The category, special populations and special contexts, was comprised of 72 unique articles, that are divided into sub-categories indicating the primary setting, presenting concern, or population that the listed research focuses on. The 18 sub-categories of this section were titled: academic achievement and language acquisition; addictions; autism spectrum disorder; children and adolescents; eating disorders; families; forensic settings; foster care system; intellectual and developmental disabilities; interpersonal violence; migration: assimilation, identity, marginalization, and acculturative stress; mothers of children with mental health struggles or children at risk; neurological trauma or degeneration; older adults; social justice; trauma; psychiatric disorders; and school settings.

The academic achievement and language acquisition sub-category contained a single article (see Table 7 [Tab. 7]) that demonstrated significant improvement across a number of domains critical to secondary language mastery among bilingual Iranian children enrolled in a speech/language focused drama therapy group [78].

The addictions sub-category contained two articles (see Table 7 [Tab. 7]). Findings point to the efficacy of drama therapy as a forum for the re-envisioning and re-creation of post-addiction identity [67], with one study isolating storytelling and face painting as tools that successfully promoted positive emotional states [57].

The autism spectrum disorder (ASD) sub-category contained seven articles (see Table 8 [Tab. 8]). Drama therapy demonstrated promising results for children and adolescents within this population in improving social skills [17], [96], problem behaviors [17], developing confidence when in a group process with neurotypical peers [22], and supporting an ability to play and utilize imaginative thinking [54]. From the perspective of caregivers of children with ASD, a qualitative investigation found that involvement in drama therapy promoted social inclusion and skills development, safety and containment, structure in the form of predictability, and an overall support for the whole system [31]. Adults on the Autism spectrum were reported to benefit from developing a sense of agency [77]. A questionnaire was distributed to drama therapists in the United Kingdom about their work with this population; respondents reported on range of difficulties, client evaluations, case vignettes, procedures for progress monitoring and evaluation, how drama therapy supports this population, and sub-populations served [1].

The eating disorders sub-category contained one article (see Table 9 [Tab. 9]). We recognize that there is an argument to be made for including eating disorders within either/both the psychiatric disorder or addictions sub-categories.
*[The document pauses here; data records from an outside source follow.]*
theorem State.runStep_inv {s : State} (i : State.RunLaws s) : State.RunLaws s.runStep := by
  unfold State.runStep
  split
  all_goals rename_i h
  · split
    · exact State.arbitrate_inv i
    · exact i
  · split
    · split
      · exact State.exitPreparing_inv i h _
      · exact i
    · exact i
  · split
    · exact State.enterRunning_inv i h
    · exact i
  · exact i
  · exact i
  · exact i
  · exact i
  · exact State.runSettling_inv i h
  · split
    · exact State.enterParked_inv i.output i.marks (i.standing (by rw [h]; rfl))
        (i.not_stop (by rw [h]; rfl))
    · exact i
  · exact State.runFaultStopping_inv i h
  · split
    · exact i
    · rename_i hd
      exact State.enterParked_inv (s := s.modBrk fun u => { u with rail := false })
        i.output i.marks (i.standing (by rw [h]; rfl)) (by simpa [State.stopDemanded] using hd)

theorem State.rounds_inv {s : State} (n : Nat) (i : State.RunLaws s) : State.RunLaws (State.rounds n s) := by
  induction n generalizing s with
  | zero => exact i
  | succ n ih => exact ih (State.runStep_inv (State.detect_inv i))

/-- The laws hold after every event that settles, if they held before. -/
theorem State.settle_inv {s : State} (i : State.RunLaws s) : State.RunLaws s.settle := State.rounds_inv 8 i

end Sys2Proof.Machine
end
However, given that the article had a distinct focus from the research in the other sub-categories, eating disorders was given a separate sub-category. The researchers found that engagement in a drama therapy-informed theatre workshop for psychiatrically hospitalized adolescents diagnosed with an eating disorder was overall satisfactory to patients, decreased defense mechanisms, lowered identified symptoms, and improved quality of life during length of stay [75].
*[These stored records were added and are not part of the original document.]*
-- ==== Sys2Proof/Laws/Bodies.lean ====
section
/-!
SUPPORT. How the body of each command keeps the laws of outputs, run state, Run Record, faults and
reference, one lemma for each block's part in it.
-/

namespace Sys2Proof.Machine

/-! ## Events -/

/-- The end of an event is calm. -/
theorem Sends.calm {s t : State} (h : Sends s t) : Calm s t where
  lowers := Lowers.same h.brk
  state := by
    have := congrArg RunControl.state h.run; exact this
  record := by
    have := congrArg (fun r => r.record.isSome) h.run; exact this
  stop := by unfold State.stopDemanded; rw [h.faults]
  vRef := by rw [h.prof]

/-- An event keeps the laws where its body does. -/
theorem State.event_inv {s : State} (i : s.RunLaws) (dt : Nat) {body : State → State}
    (h : ∀ t : State, t.RunLaws → (body t).RunLaws) : (s.event dt body).RunLaws := by
  have ia : (s.advance dt).RunLaws := (Calm.same rfl rfl rfl rfl : Calm s (s.advance dt)).inv i
  unfold State.event
  split
  · exact i
  · exact (State.announce_sends _ _).calm.inv (h _ ia)

/-- A step that leaves run, brakes, faults and reference alone keeps the laws. -/
theorem State.RunLaws.same {s t : State} (i : s.RunLaws) (hr : t.run = s.run) (hb : t.brk = s.brk)
    (hf : t.faults = s.faults) (hv : t.prof.vRef = s.prof.vRef) : t.RunLaws :=
  (Calm.same hr hb hf hv).inv i

/-- A step of the run's timers and marks alone keeps the laws. -/
theorem State.RunLaws.timers {s : State} (i : s.RunLaws) (f : RunControl → RunControl)
    (hs : (f s.run).state = s.run.state) (hr : (f s.run).record.isSome = s.run.record.isSome) :
    (s.modRun f).RunLaws :=
  Calm.inv (s := s) ⟨Lowers.same rfl, hs, hr, rfl, rfl⟩ i

/-! ## Start-up and holding -/

theorem State.fresh_inv (pending : List Instr) (st : Store) : (State.fresh pending st).RunLaws where
  output := by intro h; simp [State.fresh, BrakeUnit.afterReset, Brake.afterReset, Brake.output] at h
  marks := by
    constructor <;> intro h <;> simp [State.fresh, BrakeUnit.afterReset, Brake.afterReset] at h
  standing := fun _ => rfl
  stop := by intro h; simp [State.stopDemanded, State.fresh] at h
  record := rfl
  zero := fun _ => rfl

theorem State.startUp_inv (s : State) : s.startUp.RunLaws := by
  unfold State.startUp State.start
  refine (State.announce_sends _ _).calm.inv (State.settle_inv (State.takeOutputs_inv ?_ _))
  exact State.RunLaws.same (s := State.fresh s.pending s.store.startUp) (State.fresh_inv _ _)
    rfl rfl rfl rfl

theorem State.hold_inv {s : State} (i : s.RunLaws) : s.hold.RunLaws where
  output := by intro h; simp [State.hold, BrakeUnit.afterReset, Brake.afterReset, Brake.output] at h
  marks := by
    constructor <;> intro h <;> simp [State.hold, BrakeUnit.afterReset, Brake.afterReset] at h
  standing := fun _ => rfl
  stop := i.stop
  record := i.record
  zero := i.zero

/-! ## Checkpoint edges and inputs -/

theorem State.matchEdge_calm (s : State) (c : Checkpoint) (j : Nat) (k : Car) :
    Calm s (s.matchEdge c j k) := by
  unfold State.matchEdge; simp only
  split
  · exact Calm.refl s
  · split
    · exact Calm.same rfl rfl rfl rfl
    · refine Calm.trans ?_ (State.reformTarget_calm _)
      exact Calm.same rfl rfl rfl rfl

theorem State.checkpointEdge_inv {s : State} (i : s.RunLaws) (c : Checkpoint) (j : Nat) :
    (s.checkpointEdge c j).RunLaws := by
  unfold State.checkpointEdge State.matchedEdge State.branchReference; simp only
  repeat' split
  all_goals first
    | exact (s.matchEdge_calm _ _ _).inv i
    | exact State.report_inv i _
    | exact (s.reference_calm _ _).inv i
    | exact i

theorem State.inputEdge_inv {s : State} (i : s.RunLaws) (n : Fin 32) : (s.inputEdge n).RunLaws := by
  unfold State.inputEdge
  split
  · exact State.checkpointEdge_inv i _ _
  · exact i

theorem State.RunLaws.foldl {α : Type} {f : State → α → State}
    (h : ∀ (s : State) (a : α), s.RunLaws → (f s a).RunLaws) (l : List α) :
    ∀ s : State, s.RunLaws → (l.foldl f s).RunLaws := by
  induction l with
  | nil => exact fun s i => i
  | cons a l ih => exact fun s i => ih _ (h s a i)

theorem State.seeInputs_inv {s : State} (i : s.RunLaws) (seen : List (Fin 32 × Nat)) :
    (State.seeInputs seen s).RunLaws :=
  State.settle_inv (State.RunLaws.foldl (fun _ n h => State.inputEdge_inv h n) _ _
    (i.same rfl rfl rfl rfl))

/-! ## The sample -/

theorem State.passTest_inv {s : State} (i : s.RunLaws) (new : Sample) (k : Car)
    (cj : Checkpoint × Nat) : (State.passTest new k s cj).RunLaws := by
  unfold State.passTest
  split
  · unfold State.missPass
    refine State.takeReports_inv ?_ _
    exact i.same rfl rfl rfl rfl
  · exact i

theorem State.sampleTests_inv {s : State} (i : s.RunLaws) (new : Sample) :
    (s.sampleTests new).RunLaws := by
  have hp : (s.passTests new).RunLaws := by
    unfold State.passTests; simp only
    split
    · exact State.RunLaws.foldl (fun _ c h => State.passTest_inv h _ _ c) _ _
        (State.RunLaws.foldl (fun _ c h => State.passTest_inv h _ _ c) _ _ i)
    · exact i
  unfold State.sampleTests
  split
  · exact (hp.same rfl rfl rfl rfl : ((s.passTests new).updateZones new).RunLaws).same rfl rfl rfl rfl
  · exact i

theorem State.restartStall_calm (s : State) : Calm s s.restartStall := by
  unfold State.restartStall
  split
  · exact Calm.same rfl rfl rfl rfl
  · exact Calm.refl s

theorem State.updateConditions_calm (s : State) : Calm s s.updateConditions :=
  s.restartStall_calm.trans (Calm.same rfl rfl rfl rfl)

theorem State.reckonSample_inv {s : State} (i : s.RunLaws) : s.reckonSample.RunLaws := by
  unfold State.reckonSample; simp only
  refine State.RunLaws.same (s := State.sampleTests _ _) (State.sampleTests_inv ?_ _) rfl rfl rfl rfl
  exact State.detect_inv ((State.updateConditions_calm _).inv (i.same rfl rfl rfl rfl))

theorem State.permit_calm (s : State) : Calm s s.permit := by
  unfold State.permit; simp only
  split <;> exact Calm.same rfl rfl rfl rfl

theorem State.sampleStandstill_calm (s : State) : Calm s s.sampleStandstill := by
  unfold State.sampleStandstill
  split
  · split <;> exact ⟨Lowers.same rfl, rfl, rfl, rfl, rfl⟩
  · exact ⟨Lowers.same rfl, rfl, rfl, rfl, rfl⟩

/-- A Run Record is present in a state of a run. -/
theorem State.RunLaws.hasRecord {s : State} (i : s.RunLaws) (h : s.run.state.hasRecord = true) :
    s.run.record.isSome = true := by
  have := i.record; unfold State.RecordLaw at this; rw [this, h]

theorem State.testDistance_inv {s : State} (i : s.RunLaws) : s.testDistance.RunLaws := by
  unfold State.testDistance
  split
  · exact i
  · split
    · rename_i h
      have hf : s.run.state.isFault = false := by rw [h]; rfl
      have hr := i.hasRecord (by rw [h]; rfl)
      split
      · exact State.enterSettling_inv i hf hr _
      · split
        · exact State.enterMoving_inv i hf hr .finalApproach rfl rfl rfl _
        · exact i
    · rename_i h
      split
      · exact State.enterSettling_inv i (by rw [h]; rfl) (i.hasRecord (by rw [h]; rfl)) _
      · exact i
    · exact i

theorem State.formReference_inv {s : State} (i : s.RunLaws) : s.formReference.RunLaws where
  output := i.output
  marks := i.marks
  standing := i.standing
  stop := i.stop
  record := i.record
  zero := by
    intro h
    have hz : s.refMagnitude = 0 := by
      have h' : s.run.state.zeroReference = true := h
      unfold State.refMagnitude; simp only
      split <;> simp_all [RunState.zeroReference]
    simp [State.formReference, State.modProf, hz]

theorem State.endSuspendRamp_inv {s : State} (i : s.RunLaws) : s.endSuspendRamp.RunLaws := by
  unfold State.endSuspendRamp
  split
  · rename_i h
    exact State.enterSettling_inv i (by rw [h.1]; rfl) (i.hasRecord (by rw [h.1]; rfl)) _
  · exact i

theorem State.sendDrive_calm (s : State) : Calm s s.sendDrive :=
  ⟨⟨.inl rfl, id, id, id⟩, rfl, rfl, rfl, rfl⟩

theorem State.supervise_calm (s : State) : Calm s s.supervise := by
  unfold State.supervise
  split
  · exact Calm.same rfl rfl rfl rfl
  · exact Calm.refl s

theorem State.takePublished_inv {s : State} (i : s.RunLaws) : s.takePublished.RunLaws :=
  (State.supervise_calm _).inv ((State.sendDrive_calm _).inv (State.endSuspendRamp_inv
    (State.formReference_inv (State.settle_inv (State.testDistance_inv
      ((State.sampleStandstill_calm _).inv (s.permit_calm.inv i)))))))

theorem State.failChecks_inv {s : State} (i : s.RunLaws) (failed : List Check) :
    (s.failChecks failed).RunLaws := by
  unfold State.failChecks; simp only
  split
  · exact i
  · have i1 := State.report_inv i { kind := .brakeIneffective, brakes := brakesOf failed }
    have i2 : (if (failed.any fun c => !c.brakes.emergency) = true then
        (s.report { kind := .brakeIneffective, brakes := brakesOf failed }).apply ⟨false, true⟩
        else s.report { kind := .brakeIneffective, brakes := brakesOf failed }).RunLaws := by
      split
      · exact (State.apply_calm _ _).inv i1
      · exact i1
    revert i2
    generalize (if (failed.any fun c => !c.brakes.emergency) = true then
        (s.report { kind := .brakeIneffective, brakes := brakesOf failed }).apply ⟨false, true⟩
        else s.report { kind := .brakeIneffective, brakes := brakesOf failed }) = t
    intro i2
    split
    · exact Calm.inv (s := t) ⟨⟨.inl rfl, id, id, id⟩, rfl, rfl, rfl, rfl⟩ i2
    · exact i2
The families sub-category contained two articles (see Table 9 [Tab. 9]). Findings indicated that family roles were able to be re-conceptualized, dimensionalized, and transformed following a therapeutic theatre process [47], while general emotional and behavioral functioning for a pre-adolescent improved after participation in a psychiatric group setting focused on family intervention [36].

The forensic settings sub-category contained five articles (see Table 9 [Tab. 9]). It was reported that participation in therapeutic theatre projects may help participants reduce and manage anger [10], [80]. Further, studies have shown an increase in responsivity and reflection on process issues for mentally disordered sexual offenders [16] and a rise in emotional vulnerability for offenders with cluster B personality disorder traits (i.e. DSM-IV Anti-social, Borderline, or Narcissistic traits) [50]. Results of a study with middle schoolers who were being educated about the criminal justice system reported a significant decrease in their tolerance for aggression following exposure to playback theatre [11].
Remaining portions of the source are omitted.